==== Material shown ====
-- ==== Sys2Proof/Certificates/Slice0/Obligations.lean ====
section
/-!
DEFINITION. The statements for the provers. Each says in Lean what OBLIGATIONS.json says of it in
words; it states and never proves.
-/

open Sys2Proof Sys2Proof.Machine

/-! ### Encoding -/

/-- R86: `decode` case by case, `decode(encode(m)) = m` for every term, and `encode(decode(w)) = w` for
every legal word. -/
def Obligations.DecodeAndEncodeAreInverse : Prop :=
  (∀ i : Instr, decode (encode i) = .ok i) ∧
  (∀ (w : UopWord) (i : Instr), decode w = .ok i → encode i = w) ∧
  (∀ w : UopWord,
    let op := w.extractLsb' 28 4
    let a := w.extractLsb' 0 3; let b := w.extractLsb' 3 3; let c := w.extractLsb' 6 3
    let d := w.extractLsb' 9 3; let e := w.extractLsb' 12 3; let f := w.extractLsb' 15 3
    let t := w.extractLsb' 0 7
    let orIllegal (reserved : Nat) (i : Instr) : Except Illegal Instr :=
      if reserved = 0 then .ok i else .error .reservedBit
    let none27 := (w.extractLsb' 0 28).toNat
    let above27 (n : Nat) := (w.extractLsb' n (28 - n)).toNat
    (op = 0x1#4 → decode w = orIllegal (above27 3) (.seed a)) ∧
    (op = 0x2#4 → decode w = orIllegal (above27 7) (.blk t)) ∧
    (op = 0x3#4 → decode w = orIllegal none27 .ldc) ∧
    (op = 0x4#4 → decode w = orIllegal (above27 15) (.mix a b c d e)) ∧
    (op = 0x5#4 → decode w = orIllegal (above27 7) (.jmp t)) ∧
    (op = 0x6#4 → decode w = orIllegal none27 .ldp) ∧
    (op = 0x7#4 → decode w = orIllegal none27 .ldf) ∧
    (op = 0x8#4 → decode w = orIllegal none27 .inj) ∧
    (op = 0x9#4 → decode w = orIllegal none27 .lenv) ∧
    (op = 0xA#4 → decode w = orIllegal (above27 7) (.chk t)) ∧
    (op = 0xB#4 → decode w = orIllegal (above27 18) (.shuf a b c d e f)) ∧
    (op = 0xC#4 → decode w = orIllegal (above27 6) (.addq a b)) ∧
    (op = 0xD#4 → decode w = orIllegal (above27 6) (.xorv a b)) ∧
    (op = 0xE#4 → decode w = orIllegal none27 .fin) ∧
    (op = 0x0#4 ∨ op = 0xF#4 → decode w = .error .opcode))

/-- R82: a word is the micro-operation of a row exactly when `(w & mask) = match`, and the rows are
disjoint. -/
def Obligations.RowsOfTheOpcodeMapDecideTheMnemonic : Prop :=
  (∀ (w : UopWord) (r : OpcodeRow), r ∈ opcodeRows →
    (w &&& r.mask = r.pattern ↔ ∃ i, decode w = .ok i ∧ i.mnemonic = r.mnemonic)) ∧
  (∀ (w : UopWord) (r q : OpcodeRow), r ∈ opcodeRows → q ∈ opcodeRows →
    w &&& r.mask = r.pattern → w &&& q.mask = q.pattern → r = q)

/-- R85: a word is illegal when its opcode is 0x0 or 0xF or a reserved bit of its format is 1; the
decoder says which, and a busy sequencer refuses it. -/
def Obligations.IllegalWordsAreRefused : Prop :=
  (∀ w : UopWord, decode w = .error .opcode ↔ (w.extractLsb' 28 4 = 0x0#4 ∨ w.extractLsb' 28 4 = 0xF#4)) ∧
  (∀ w : UopWord, decode w = .error .reservedBit ↔
    ∃ r ∈ opcodeRows, w.extractLsb' 28 4 = r.pattern.extractLsb' 28 4 ∧
      w &&& r.mask &&& 0x0FFFFFFF#32 ≠ 0#32) ∧
  (∀ w : UopWord, legalWord w = false ↔ ∃ e, decode w = .error e) ∧
  (∀ s : State, s.busy = true → s.script = [] → legalWord s.fetch = false →
    step s = .refused (.illegalWord s.fetch))

/-- Words written out from the encodings of R81 and R82, one for each format. -/
def Obligations.SampleWordsDecode : Prop :=
  decode 0x10000007#32 = .ok (.seed 7) ∧ decode 0x2000007F#32 = .ok (.blk 0x7F) ∧
  decode 0x30000000#32 = .ok .ldc ∧ decode 0x400058D1#32 = .ok (.mix 1 2 3 4 5) ∧
  decode 0xB00014E5#32 = .ok (.shuf 5 4 3 2 1 0) ∧ decode 0xC0000003#32 = .ok (.addq 3 0) ∧
  decode 0xD0000032#32 = .ok (.xorv 2 6) ∧ decode 0xA0000136#32 = .error .reservedBit ∧
  decode 0xF0000000#32 = .error .opcode

/-- R221: every ROM word decodes to the micro-operation of the schedules, and the words above 0x49 are
illegal. -/
def Obligations.MicroProgramDecodesToTheSchedules : Prop :=
  listing.length = 74 ∧
  (∀ (k : Nat) (h : k < 128) (i : Instr), listing[k]? = some i → decode (microProgram[k]) = .ok i) ∧
  (∀ (k : Nat) (h : k < 128), 74 ≤ k → microProgram[k] = 0#32 ∧ decode (microProgram[k]) = .error .opcode)

/-! ### Datapath -/

/-- R50: the bytes of a read. -/
def Obligations.ReadBytesAreLittleEndian : Prop :=
  ∀ (s : State) (addr : Quad) (i : Nat), i < 16 →
    (s.window addr).extractLsb' (8 * i) 8 = s.byteAt (addr + BitVec.ofNat 64 i)

/-- R110: the AES round is InvShiftRows, InvSubBytes, InvMixColumns, then the key; the first two commute;
two keys differ in the result as they differ; for a fixed key it is a bijection of the state. -/
def Obligations.AesRoundIsABijectionOfTheState : Prop :=
  (∀ s k : Lane, aesRound s k = invMixColumns (invSubBytes (invShiftRows s)) ^^^ k) ∧
  (∀ s : Lane, invSubBytes (invShiftRows s) = invShiftRows (invSubBytes s)) ∧
  aesRound 0#128 0#128 = 0x52525252525252525252525252525252#128 ∧
  (∀ s k k' : Lane, aesRound s k ^^^ aesRound s k' = k ^^^ k') ∧
  (∀ k : Lane, Function.Bijective fun s => aesRound s k)

/-- R111: InvShiftRows as the byte permutation of the table. -/
def Obligations.InvShiftRowsPermutesTheBytes : Prop :=
  ∀ s : Lane,
    (∀ i, i < 16 → byteOf (invShiftRows s) i =
      byteOf s ([0, 13, 10, 7, 4, 1, 14, 11, 8, 5, 2, 15, 12, 9, 6, 3].getD i 0)) ∧
    (∀ i, i < 16 → byteOf (invShiftRows s) i = byteOf s (13 * i % 16)) ∧
    (∀ r c, r < 4 → c < 4 → aesCell (invShiftRows s) r c = aesCell s r ((c + 4 - r) % 4))

/-- R112: the table is the inverse of the S-box built from field inversion. -/
def Obligations.InvSboxInvertsTheSbox : Prop :=
  (∀ u v : Byte, gmul u v = 1#8 ∨ (u = 0#8 ∧ v = 0#8) →
    invSbox (u ^^^ u.rotateLeft 1 ^^^ u.rotateLeft 2 ^^^ u.rotateLeft 3 ^^^ u.rotateLeft 4 ^^^ 0x63#8) = v) ∧
  Function.Bijective invSbox ∧
  (∀ (s : Lane) (i : Nat), i < 16 → byteOf (invSubBytes s) i = invSbox (byteOf s i))

/-- R113, R114: the four rows of InvMixColumns, its linearity and its fixed columns. -/
def Obligations.InvMixColumnsIsTheMatrix : Prop :=
  (∀ (s : Lane) (c : Nat), c < 4 →
    let s0 := byteOf s (4 * c); let s1 := byteOf s (4 * c + 1)
    let s2 := byteOf s (4 * c + 2); let s3 := byteOf s (4 * c + 3)
    byteOf (invMixColumns s) (4 * c) = gmul 0x0E s0 ^^^ gmul 0x0B s1 ^^^ gmul 0x0D s2 ^^^ gmul 0x09 s3 ∧
    byteOf (invMixColumns s) (4 * c + 1) = gmul 0x09 s0 ^^^ gmul 0x0E s1 ^^^ gmul 0x0B s2 ^^^ gmul 0x0D s3 ∧
    byteOf (invMixColumns s) (4 * c + 2) = gmul 0x0D s0 ^^^ gmul 0x09 s1 ^^^ gmul 0x0E s2 ^^^ gmul 0x0B s3 ∧
    byteOf (invMixColumns s) (4 * c + 3) = gmul 0x0B s0 ^^^ gmul 0x0D s1 ^^^ gmul 0x09 s2 ^^^ gmul 0x0E s3) ∧
  (∀ p q : Lane, invMixColumns (p ^^^ q) = invMixColumns p ^^^ invMixColumns q) ∧
  invMixColumns 0#128 = 0#128 ∧
  (∀ (s : Lane) (c : Nat) (v : Byte), c < 4 → (∀ r, r < 4 → aesCell s r c = v) →
    ∀ r, r < 4 → aesCell (invMixColumns s) r c = v)

/-- R114: the field product as the xor of repeated doublings, and by the constants of the matrix. -/
def Obligations.FieldProductByDoubling : Prop :=
  (∀ v : Byte, xtime v = if v.getLsbD 7 then (v <<< 1) ^^^ 0x1B#8 else v <<< 1) ∧
  (∀ c v : Byte, gmul c v =
    (List.range 8).foldl (fun acc j => if c.getLsbD j then acc ^^^ xtime^[j] v else acc) 0#8) ∧
  (∀ v : Byte, gmul 0x09 v = xtime (xtime (xtime v)) ^^^ v) ∧
  (∀ v : Byte, gmul 0x0B v = xtime (xtime (xtime v)) ^^^ xtime v ^^^ v) ∧
  (∀ v : Byte, gmul 0x0D v = xtime (xtime (xtime v)) ^^^ xtime (xtime v) ^^^ v) ∧
  (∀ v : Byte, gmul 0x0E v = xtime (xtime (xtime v)) ^^^ xtime (xtime v) ^^^ xtime v) ∧
  gmul 0x57 0x83 = 0xC1#8 ∧ gmul 0x57 0x13 = 0xFE#8

/-- R116: the quadwords add independently, modulo `2^64`, as little-endian integers of their bytes. -/
def Obligations.QuadwordsAddIndependently : Prop :=
  ∀ p q : Lane,
    ((add64x2 p q).extractLsb' 0 64).toNat =
      ((p.extractLsb' 0 64).toNat + (q.extractLsb' 0 64).toNat) % 2 ^ 64 ∧
    ((add64x2 p q).extractLsb' 64 64).toNat =
      ((p.extractLsb' 64 64).toNat + (q.extractLsb' 64 64).toNat) % 2 ^ 64 ∧
    (p.extractLsb' 0 64).toNat = ((List.range 8).map fun i => (byteOf p i).toNat * 256 ^ i).sum ∧
    (p.extractLsb' 64 64).toNat = ((List.range 8).map fun i => (byteOf p (8 + i)).toNat * 256 ^ i).sum

/-- R118: `align` by bytes and as an integer shift of the concatenation. -/
def Obligations.AlignShiftsTheConcatenation : Prop :=
  ∀ (p q : Lane) (k : Nat), k ≤ 16 →
    (∀ i, i < 16 → byteOf (align p q k) i = if k + i < 16 then byteOf p (k + i) else byteOf q (k + i - 16)) ∧
    align p q k = (((q ++ p : BitVec (128 + 128)) >>> (8 * k)).setWidth 128)

/-- R119: `rotbytes` by bytes; it undoes a backward shift of the window. -/
def Obligations.RotbytesBringsByteNToTheFront : Prop :=
  ∀ (v : Lane) (n : Nat), n < 16 →
    (∀ i, i < 16 → byteOf (rotbytes v n) i = byteOf v ((i + n) % 16)) ∧
    rotbytes v 0 = v ∧ rotbytes v n = v.rotateRight (8 * n)

/-- R120: `maskbytes` by bytes and as a mask. -/
def Obligations.MaskbytesKeepsTheLowBytes : Prop :=
  ∀ (v : Lane) (m : Nat), m ≤ 16 →
    (∀ i, i < 16 → byteOf (maskbytes v m) i = if i < m then byteOf v i else 0#8) ∧
    maskbytes v m = v &&& BitVec.ofNat 128 (2 ^ (8 * m) - 1)

/-! ### Micro-operations: result, frame, completion -/

/-- R140, `SEED a`. -/
def Obligations.SeedLoadsItsLane : Prop :=
  ∀ (a : LaneNo) (s : State),
    encode (.seed a) = 0x10000000#32 ||| a.setWidth 32 ∧
    (let addr := s.seedAddr + BitVec.ofNat 64 (16 * a.toNat)
     (s.windowReadable addr = true →
       ∃ t, exec (.seed a) s = .next t ∧
         t.lane a = s.window addr ∧ SameLanesOutside [a] s t ∧
         t.pc = s.pc + 1#7 ∧ t.reads = s.reads ++ [addr] ∧
         SameInjection s t ∧ SameCounters s t ∧ InnerStep s t) ∧
     (s.windowReadable addr = false → exec (.seed a) s = .fault (.unreadable addr)))

/-- R150, `BLK t`. -/
def Obligations.BlkBranchesOrCountsDown : Prop :=
  ∀ (target : UAddr) (s : State),
    encode (.blk target) = 0x20000000#32 ||| target.setWidth 32 ∧
    ∃ t, exec (.blk target) s = .next t ∧
      (s.blkcnt = 0#56 → t.pc = target ∧ t.blkcnt = 0#56) ∧
      (s.blkcnt ≠ 0#56 → t.pc = s.pc + 1#7 ∧ t.blkcnt.toNat = s.blkcnt.toNat - 1) ∧
      t.ptr = s.ptr ∧ t.chcnt = s.chcnt ∧ t.reads = s.reads ∧
      SameLanesOutside [] s t ∧ SameInjection s t ∧ InnerStep s t

/-- R151, `LDC`: the four reads in order; the first unreadable one stops the run. The window at
`p + 1` lies inside the two read before it, so it is never the first. -/
def Obligations.LdcLoadsTheChunkAtPtr : Prop :=
  encode .ldc = 0x30000000#32 ∧
  ∀ s : State,
    let p := s.ptr
    (s.windowReadable (p + 15#64) = true → s.windowReadable p = true →
      s.windowReadable (p + 1#64) = true → s.windowReadable (p + 16#64) = true →
      ∃ t, exec .ldc s = .next t ∧
        t.iw = s.window (p + 15#64) ∧ t.ix = s.window p ∧
        t.iy = s.window (p + 1#64) ∧ t.iz = s.window (p + 16#64) ∧
        t.ptr.toNat = (p.toNat + 32) % 2 ^ 64 ∧ t.pc = s.pc + 1#7 ∧
        t.reads = s.reads ++ [p + 15#64, p, p + 1#64, p + 16#64] ∧
        t.blkcnt = s.blkcnt ∧ t.chcnt = s.chcnt ∧ SameLanesOutside [] s t ∧ InnerStep s t) ∧
    (s.windowReadable (p + 15#64) = false → exec .ldc s = .fault (.unreadable (p + 15#64))) ∧
    (s.windowReadable (p + 15#64) = true → s.windowReadable p = false →
      exec .ldc s = .fault (.unreadable p)) ∧
    (s.windowReadable (p + 15#64) = true → s.windowReadable p = true →
      s.windowReadable (p + 1#64) = true → s.windowReadable (p + 16#64) = false →
      exec .ldc s = .fault (.unreadable (p + 16#64)))

/-- R152, `MIX a,b,c,d,e`: the six assignments in order, for any five lanes, equal ones too. -/
def Obligations.MixMakesSixAssignments : Prop :=
  ∀ (a b c d e : LaneNo) (s : State),
    encode (.mix a b c d e) = 0x40000000#32 ||| (e.setWidth 32 <<< 12) ||| (d.setWidth 32 <<< 9) |||
      (c.setWidth 32 <<< 6) ||| (b.setWidth 32 <<< 3) ||| a.setWidth 32 ∧
    ∃ t, exec (.mix a b c d e) s = .next t ∧
      (let x1 := updLane s.lane a (aesRound (s.lane a) (s.lane b))
       let x2 := updLane x1 c (add64x2 (x1 c) s.iw)
       let x3 := updLane x2 b (x2 b ^^^ s.ix)
       let x4 := updLane x3 b (aesRound (x3 b) (x3 d))
       let x5 := updLane x4 e (add64x2 (x4 e) s.iy)
       let x6 := updLane x5 d (x5 d ^^^ s.iz)
       ∀ j, t.lane j = x6 j) ∧
      t.pc = s.pc + 1#7 ∧ t.reads = s.reads ∧ SameLanesOutside [a, b, c, d, e] s t ∧
      SameInjection s t ∧ SameCounters s t ∧ InnerStep s t

/-- R153, `JMP t`. -/
def Obligations.JmpGoesToItsTarget : Prop :=
  ∀ (target : UAddr) (s : State),
    encode (.jmp target) = 0x50000000#32 ||| target.setWidth 32 ∧
    ∃ t, exec (.jmp target) s = .next t ∧ t.pc = target ∧ t.reads = s.reads ∧
      SameLanesOutside [] s t ∧ SameInjection s t ∧ SameCounters s t ∧ InnerStep s t

/-- R170, `LDP`: with `tailLen = 0` no read and `IX = IZ = 0`; otherwise the shifted, rotated and
masked window. -/
def Obligations.LdpLoadsThePartial : Prop :=
  encode .ldp = 0x60000000#32 ∧
  ∀ s : State,
    let tailLen := s.dataLen.toNat % 16
    let aLast := s.dataAddr + (s.dataLen &&& ~~~0xF#64)
    let pageLast := (s.dataAddr + s.dataLen - 1#64) ||| 0xFFF#64
    let shift := if aLast.toNat + 15 > pageLast.toNat then aLast.toNat % 16 else 0
    let addr := aLast - BitVec.ofNat 64 shift
    (tailLen = 0 →
      ∃ t, exec .ldp s = .next t ∧ t.ix = 0#128 ∧ t.iz = 0#128 ∧ t.iw = s.iw ∧ t.iy = s.iy ∧
        t.pc = s.pc + 1#7 ∧ t.reads = s.reads ∧
        SameLanesOutside [] s t ∧ SameCounters s t ∧ InnerStep s t) ∧
    (tailLen ≠ 0 → s.windowReadable addr = true →
      ∃ t, exec .ldp s = .next t ∧
        (∀ i, i < 16 → byteOf t.ix i =
          if i < tailLen then s.byteAt (addr + BitVec.ofNat 64 ((i + shift) % 16)) else 0#8) ∧
        t.iz = 0#128 ∧ t.iw = s.iw ∧ t.iy = s.iy ∧
        t.pc = s.pc + 1#7 ∧ t.reads = s.reads ++ [addr] ∧
        SameLanesOutside [] s t ∧ SameCounters s t ∧ InnerStep s t) ∧
    (tailLen ≠ 0 → s.windowReadable addr = false → exec .ldp s = .fault (.unreadable addr))

/-- R171, `LDF`. -/
def Obligations.LdfMovesThePartialAndLoads : Prop :=
  encode .ldf = 0x70000000#32 ∧
  ∀ s : State,
    let addr := s.dataAddr + (s.dataLen &&& ~~~0xF#64) - 16#64
    (s.dataLen.getLsbD 4 = true → s.windowReadable addr = true →
      ∃ t, exec .ldf s = .next t ∧ t.iz = s.ix ∧ t.ix = s.window addr ∧ t.iw = s.iw ∧ t.iy = s.iy ∧
        t.pc = s.pc + 1#7 ∧ t.reads = s.reads ++ [addr] ∧
        SameLanesOutside [] s t ∧ SameCounters s t ∧ InnerStep s t) ∧
    (s.dataLen.getLsbD 4 = true → s.windowReadable addr = false →
      exec .ldf s = .fault (.unreadable addr)) ∧
    (s.dataLen.getLsbD 4 = false →
      ∃ t, exec .ldf s = .next t ∧ t.pc = s.pc + 1#7 ∧ t.reads = s.reads ∧
        SameLanesOutside [] s t ∧ SameInjection s t ∧ SameCounters s t ∧ InnerStep s t)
====
The lines in the entries above that carry the word "Bijective" must be copied.

  (∀ k : Lane, Function.Bijective fun s => aesRound s k)
  Function.Bijective invSbox ∧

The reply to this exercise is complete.